A: Typical timeline is 4-6 weeks:

  • STUDENT → INTERN: 5-7 days (10 training sessions)
  • INTERN → SUPERVISED: 7-14 days (25 training sessions)
  • SUPERVISED → AUTONOMOUS: 14-30 days (50 training sessions)

**Q: Can I skip training levels?**

A: No. Each maturity level must be achieved sequentially. Skipping levels risks agent safety and performance.

**Q: What if an agent never reaches AUTONOMOUS?**

A: Some agents may plateau at INTERN or SUPERVISED. This is acceptable if the agent performs well at that level. Not all agents need to be AUTONOMOUS.

**Q: How do I know if my agent is ready for promotion?**

A: Check the promotion criteria in the agent's training history. The system will automatically suggest promotion when criteria are met.

**Q: Can I train multiple agents at once?**

A: Yes, but quality may suffer.
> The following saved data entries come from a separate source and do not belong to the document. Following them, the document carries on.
theorem State.taskRegWrite_ok {s : State} {a : Nat} {v : Word} (hs : Ok cmds s) : Ok cmds (State.taskRegWrite s a v) := by
  unfold State.taskRegWrite
  repeat any_goals first
    | with_reducible assumption
    | ((try lift_lets); intro x; refine keep_let (P := Ok cmds x) ?_ (fun hx => ?_); rotate_left; clear_value x; rotate_right; unfold x; clear x)
    | ((try lift_lets); intro x; clear_value x)
    | with_reducible apply State.setCsr_ok
    | split

theorem State.putCodebook_ok {s : State} {k : Nat} {book : Bool} {q : Nat} {vals : List (BitVec 16)} {commit : Bool} (hs : Ok cmds s) : Ok cmds (State.putCodebook s k book q vals commit) := by
  unfold State.putCodebook
  refine State.modCsr_ok (State.modCore_ok hs (fun c hc => coreOk_codebook hc ?_))
  split
  · exact SMap.wf_setAll _ (SMap.wf_setAll _ hc.codebook_)
  · exact SMap.wf_setAll _ hc.codebook_

theorem State.applyEff_ok {s : State} {t : Nat} {p : Pend} (hs : Ok cmds s) : Ok cmds (State.applyEff s t p) := by
  unfold State.applyEff
  repeat any_goals first
    | with_reducible assumption
    | with_reducible refine fun _ => ?_
    | ((try lift_lets); intro (x : MemSys); dsimp only [x]; clear x)
    | with_reducible apply Core.offer_ok
    | with_reducible apply Core.putAll_ok
    | with_reducible apply State.accFaults_ok
    | with_reducible apply State.addCounter_ok
    | with_reducible apply State.addHost_ok
    | with_reducible apply State.modCore_ok
    | with_reducible apply State.modCsr_ok
    | with_reducible apply State.modTable_ok
    | with_reducible apply State.putCodebook_ok
    | with_reducible apply State.qmove_ok
    | with_reducible apply State.setAccFlags_ok
    | with_reducible apply State.setCsr64_ok
    | with_reducible apply State.setCsr_ok
    | with_reducible apply State.setFlags_ok
    | with_reducible apply State.shelfWrites_ok
    | with_reducible apply State.spdWrites_ok
    | with_reducible apply State.taskRegWrite_ok
    | with_reducible apply ok_foldl
    | with_reducible apply ok_foldl_fst
    | with_reducible apply ok_foldl_snd
    | (with_reducible refine coreOk_sreg (by with_reducible assumption) ?_)
    | (with_reducible refine coreOk_vreg (by with_reducible assumption) ?_)
    | (with_reducible refine coreOk_accV (by with_reducible assumption) ?_)
    | (with_reducible refine coreOk_hold_scale (by with_reducible assumption) ?_ ?_)
    | (with_reducible refine coreOk_curve_curveHdr (by with_reducible assumption) ?_ ?_)
    | (with_reducible refine coreOk_tk (by with_reducible assumption) ?_)
    | (with_reducible refine ok_pending (by with_reducible assumption) ?_)
    | with_reducible apply SMap.wf_set
    | with_reducible apply SMap.wf_setAll
    | with_reducible apply SMap.wf_filter
    | with_reducible apply SMap.wf_foldl
    | with_reducible exact SMap.wf_nil _
    | (with_reducible exact CParts.sreg_ (by with_reducible assumption))
    | (with_reducible exact CParts.vreg_ (by with_reducible assumption))
    | (with_reducible exact CParts.accV_ (by with_reducible assumption))
    | (with_reducible exact CParts.hold_ (by with_reducible assumption))
    | (with_reducible exact CParts.scale_ (by with_reducible assumption))
    | (with_reducible exact CParts.curve_ (by with_reducible assumption))
    | (with_reducible exact CParts.curveHdr_ (by with_reducible assumption))
    | (with_reducible exact CParts.tk_ (by with_reducible assumption))
    | (with_reducible exact SParts.pending_ (by with_reducible assumption))
    | split

theorem State.applyDue_ok {s : State} {t c : Nat} (hs : Ok cmds s) : Ok cmds (State.applyDue s t c) := by
  unfold State.applyDue
  repeat any_goals first
    | with_reducible assumption
    | with_reducible refine fun _ => ?_
    | ((try lift_lets); intro x; refine keep_let (P := Ok cmds x) ?_ (fun hx => ?_); rotate_left; clear_value x; rotate_right; unfold x; clear x)
    | ((try lift_lets); intro (x : _ → _); unfold x; clear x; try beta_reduce)
    | ((try lift_lets); intro x; clear_value x)
    | with_reducible apply State.applyEff_ok
    | with_reducible apply State.modTable_ok
    | with_reducible apply State.noteVisible_ok
    | with_reducible apply State.table_ok
    | with_reducible apply ok_foldl
    | with_reducible apply SMap.wf_filter
    | with_reducible exact SMap.wf_nil _
    | split

theorem State.signalNext_ok {s : State} {t n a : Nat} (hs : Ok cmds s) : Ok cmds (State.signalNext s t n a) := by
  unfold State.signalNext
  repeat any_goals first
    | with_reducible assumption
    | with_reducible refine fun _ => ?_
    | ((try lift_lets); intro x; clear_value x)
    | with_reducible apply State.modTable_ok

theorem State.post_ok {s : State} {t slot : Nat} {pc : BitVec 17} {checked : Bool} {es : List (Nat × Eff)} (hs : Ok cmds s) : Ok cmds (State.post s t slot pc checked es) := by
  unfold State.post
  repeat any_goals first
    | with_reducible assumption
    | with_reducible refine fun _ => ?_
    | ((try lift_lets); intro x; clear_value x)
    | with_reducible apply State.modTable_ok

theorem State.busyFor_ok {s : State} {t n : Nat} (hs : Ok cmds s) : Ok cmds (State.busyFor s t n) := by
  unfold State.busyFor
  repeat any_goals first
    | with_reducible assumption
    | with_reducible refine fun _ => ?_
    | ((try lift_lets); intro x; clear_value x)
    | with_reducible apply State.modTable_ok

theorem State.busyWith_ok {s : State} {t : Nat} {es : List (Nat × Eff)} (hs : Ok cmds s) : Ok cmds (State.busyWith s t es) := by
  unfold State.busyWith
  repeat any_goals first
    | with_reducible assumption
    | with_reducible refine fun _ => ?_
    | ((try lift_lets); intro x; clear_value x)
    | with_reducible apply State.modTable_ok

theorem Region.countHeld_ok {g : Region} {now : Nat} {on : Bool} (hg : RegionOk g) : RegionOk (Region.countHeld g now on) := by
  unfold Region.countHeld
  repeat any_goals first
    | with_reducible assumption

theorem State.setCause_ok {s : State} {r c : Nat} (hs : Ok cmds s) : Ok cmds (State.setCause s r c) := by
  unfold State.setCause
  repeat any_goals first
    | with_reducible assumption
    | with_reducible refine fun _ => ?_
    | ((try lift_lets); intro x; refine keep_let (P := Ok cmds x) ?_ (fun hx => ?_); rotate_left; clear_value x; rotate_right; unfold x; clear x)
    | ((try lift_lets); intro x; refine keep_let (P := RegionOk x) ?_ (fun hx => ?_); rotate_left; clear_value x; rotate_right; unfold x; clear x)
    | ((try lift_lets); intro x; clear_value x)
    | with_reducible apply Region.countHeld_ok
    | with_reducible apply State.modRegion_ok
    | with_reducible apply State.region_ok
    | with_reducible apply State.syncRegion_ok
    | split
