-- ==== Sys2Proof/Laws/CanonSlot.lean ====
section
/-!
SUPPORT. Every operation of Machine/Scalar.lean, Machine/Vector.lean, Machine/Convert.lean, Machine/LaneRow.lean, Machine/Tiers.lean, Machine/Load.lean, Machine/Store.lean, Machine/Dealer.lean keeps the canonical form.
-/
namespace Sys2Proof.Machine

variable {cmds : List Instr}

theorem opSR_ok {h : Hdr} {sd sa sb : BitVec 5} {f : Word → Word → Word} {s : State} (hs : Ok cmds s) : Ok cmds (opSR h sd sa sb f s) := by
  unfold opSR
  repeat any_goals first
    | with_reducible assumption
    | with_reducible apply hf
    | with_reducible refine fun _ => ?_
    | with_reducible apply State.eachCore_ok

theorem opSI_ok {h : Hdr} {sd sa : BitVec 5} {f : Word → Word} {s : State} (hs : Ok cmds s) : Ok cmds (opSI h sd sa f s) := by
  unfold opSI
  repeat any_goals first
    | with_reducible assumption
    | with_reducible apply hf
    | with_reducible refine fun _ => ?_
    | with_reducible apply State.eachCore_ok

theorem opPred_ok {h : Hdr} {slot lat : Nat} {pd : BitVec 3} {reads : Nat → List Loc} {f : Nat → Bool} {s : State} (hs : Ok cmds s) : Ok cmds (opPred h slot lat pd reads f s) := by
  unfold opPred
  repeat any_goals first
    | with_reducible assumption
    | with_reducible apply hreads
    | with_reducible apply hf
    | with_reducible refine fun _ => ?_
    | with_reducible apply State.eachCore_ok

theorem execAdd_ok {h : Hdr} {sd sa sb : BitVec 5} {s : State} (hs : Ok cmds s) : Keeps cmds (execAdd h sd sa sb s) := by
  unfold execAdd
  repeat any_goals first
    | with_reducible assumption
    | with_reducible apply opSR_ok
    | with_reducible apply slotOp_ok

theorem execSub_ok {h : Hdr} {sd sa sb : BitVec 5} {s : State} (hs : Ok cmds s) : Keeps cmds (execSub h sd sa sb s) := by
  unfold execSub
  repeat any_goals first
    | with_reducible assumption
    | with_reducible apply opSR_ok
    | with_reducible apply slotOp_ok

theorem execAnd_ok {h : Hdr} {sd sa sb : BitVec 5} {s : State} (hs : Ok cmds s) : Keeps cmds (execAnd h sd sa sb s) := by
  unfold execAnd
  repeat any_goals first
    | with_reducible assumption
    | with_reducible apply opSR_ok
    | with_reducible apply slotOp_ok

theorem execOr_ok {h : Hdr} {sd sa sb : BitVec 5} {s : State} (hs : Ok cmds s) : Keeps cmds (execOr h sd sa sb s) := by
  unfold execOr
  repeat any_goals first
    | with_reducible assumption
    | with_reducible apply opSR_ok
    | with_reducible apply slotOp_ok

theorem execXor_ok {h : Hdr} {sd sa sb : BitVec 5} {s : State} (hs : Ok cmds s) : Keeps cmds (execXor h sd sa sb s) := by
  unfold execXor
  repeat any_goals first
    | with_reducible assumption
    | with_reducible apply opSR_ok
    | with_reducible apply slotOp_ok

theorem execShl_ok {h : Hdr} {sd sa sb : BitVec 5} {s : State} (hs : Ok cmds s) : Keeps cmds (execShl h sd sa sb s) := by
  unfold execShl
  repeat any_goals first
    | with_reducible assumption
    | with_reducible apply opSR_ok
    | with_reducible apply slotOp_ok

theorem execShr_ok {h : Hdr} {sd sa sb : BitVec 5} {s : State} (hs : Ok cmds s) : Keeps cmds (execShr h sd sa sb s) := by
  unfold execShr
  repeat any_goals first
    | with_reducible assumption
    | with_reducible apply opSR_ok
    | with_reducible apply slotOp_ok

theorem execSar_ok {h : Hdr} {sd sa sb : BitVec 5} {s : State} (hs : Ok cmds s) : Keeps cmds (execSar h sd sa sb s) := by
  unfold execSar
  repeat any_goals first
    | with_reducible assumption
    | with_reducible apply opSR_ok
    | with_reducible apply slotOp_ok

theorem execMul_ok {h : Hdr} {sd sa sb : BitVec 5} {s : State} (hs : Ok cmds s) : Keeps cmds (execMul h sd sa sb s) := by
  unfold execMul
  repeat any_goals first
    | with_reducible assumption
    | with_reducible apply opSR_ok
    | with_reducible apply slotOp_ok

theorem execMin_ok {h : Hdr} {sd sa sb : BitVec 5} {s : State} (hs : Ok cmds s) : Keeps cmds (execMin h sd sa sb s) := by
  unfold execMin
  repeat any_goals first
    | with_reducible assumption
    | with_reducible apply opSR_ok
    | with_reducible apply slotOp_ok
Focus on one agent at a time for best results.

**Q: What happens if I reject a training proposal?**

A: The agent remains at current maturity level. You can create a new proposal with different objectives later.

**Q: How do I correct a mistake in a completed training session?**

A: You cannot modify completed sessions. However, you can create a new training session to address gaps.

**Q: Can I export training data for external analysis?**

A: Yes, use the Export button on the analytics dashboard to download CSV or Excel files.

**Q: Who can approve training proposals?**

A: Users with ADMIN or SUPER_ADMIN role can approve proposals. Regular users cannot.

**Q: Is training mandatory?**

A: Training is mandatory for STUDENT agents blocked from automated triggers. For other levels, it's optional but recommended.